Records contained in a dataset
-- ==== Sys2Proof/Machine/Step.lean ====
section
/-!
DEFINITION. One step of the device: the next event due in this cycle, else the next unit a core issues, else the next cycle.
And `withFetchWord`, which puts one instruction where the next step fetches it.
-/

namespace Sys2Proof.Machine

open Sys2Proof

/-- One step. -/
def step (s : State) : Host.Outcome State Fault Refusal :=
  match s.nextDue with
  | some e => onNext (exec e.2.row (s.take e)) State.clear
  | none =>
    match s.pick with
    | some p => act exec p.1 p.2.1 p.2.2
    | none => .next s.tick

/-! ### An instruction where the next step fetches (log 42) -/

/-- Where the packet stands, and the three tables that map the first GiB onto itself. -/
def fetchPacket : Nat := 0x200000
def fetchTables : List (Nat × Nat) := [(0, 0x100000), (0x100000, 0x101001), (0x101000, 0x102001), (0x102000, 0x5F)]
/-- The word of an instruction whose bits are `w` in the first slot; a nop word is followed by another word, since a packet of
nops takes no turn (R42). -/
def fetchMemory (m : Memory) (w : Nat) : Memory :=
  let m := fetchTables.foldl (fun m q => Memory.write m q.1 8 q.2) m
  let m := Memory.write m fetchPacket 4 w
  Memory.write (Memory.write m (fetchPacket + 4) 4 (if w % 2 ^ 32 = 0 then 0x02000000 else 0)) (fetchPacket + 8) 8 0
/-- The seat of the team that fetches: seat 0, with every position, and core 0 wholly. -/
def fetchSeat (g : Nat) : Seat :=
  { num := 0, seated := true, base := g
    pl := { dmap := BitVec.allOnes 64, evlog := 0x300000, poolq := 64, l2w := 16
            cores := [{ cmap := BitVec.allOnes 64, core := 0, gslot := 32, spb := 64, abu := 64, wbu := 64, xbu := 64, suba := 8, pairs := 4, l1u := 16, tlbu := 4, grant := true }] } }
/-- A resident team of one group at the packet; a word of major 0x7F stands in a handler, since it has an effect only there
(R342). -/
def fetchTeam (id g w : Nat) (m : Memory) : Team :=
  { id := id, seat := 0, core := 0, kernel := { roles := [{ groups := 1, allot := 64, entry := BitVec.ofNat 64 fetchPacket }] }
    state := .resident, since := g, everResident := true, code := { at_ := { dev := m } }
    groups := [{ freshGroup 0 0 64 (BitVec.ofNat 64 fetchPacket) [] with
      level := if fld w 30 24 = 0x7F then .supervisor else .user, handlerCode := if fld w 30 24 = 0x7F then some { at_ := { dev := m } } else none }] }
/-- The state with an instruction of `nbits` bits `w` where its next step fetches: a team stands at it, alone on a seat, with
nothing due in this cycle. -/
def State.withFetchWord (s : State) (nbits w : Nat) : State :=
  let m := fetchMemory s.mem (w % 2 ^ nbits)
  { s with
    agenda := [], ev := none, issued := [], cur := {}, mem := m, asBase := 0
    seats := [fetchSeat s.g], teams := [fetchTeam s.nextId s.g w m], nextId := s.nextId + 1 }

end Sys2Proof.Machine
end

§ WHAT YOU SHOULD DO:
Copy, exactly and only, the lines above that begin with the one containing "match s.pick with" and finish with the one containing "let m := Memory.write m fetchPacket 4 w".

§ REPLY:
    match s.pick with
    | some p => act exec p.1 p.2.1 p.2.2
    | none => .next s.tick

/-! ### An instruction where the next step fetches (log 42) -/

/-- Where the packet stands, and the three tables that map the first GiB onto itself. -/
def fetchPacket : Nat := 0x200000
def fetchTables : List (Nat × Nat) := [(0, 0x100000), (0x100000, 0x101001), (0x101000, 0x102001), (0x102000, 0x5F)]
/-- The word of an instruction whose bits are `w` in the first slot; a nop word is followed by another word, since a packet of
nops takes no turn (R42). -/
def fetchMemory (m : Memory) (w : Nat) : Memory :=
  let m := fetchTables.foldl (fun m q => Memory.write m q.1 8 q.2) m
  let m := Memory.write m fetchPacket 4 w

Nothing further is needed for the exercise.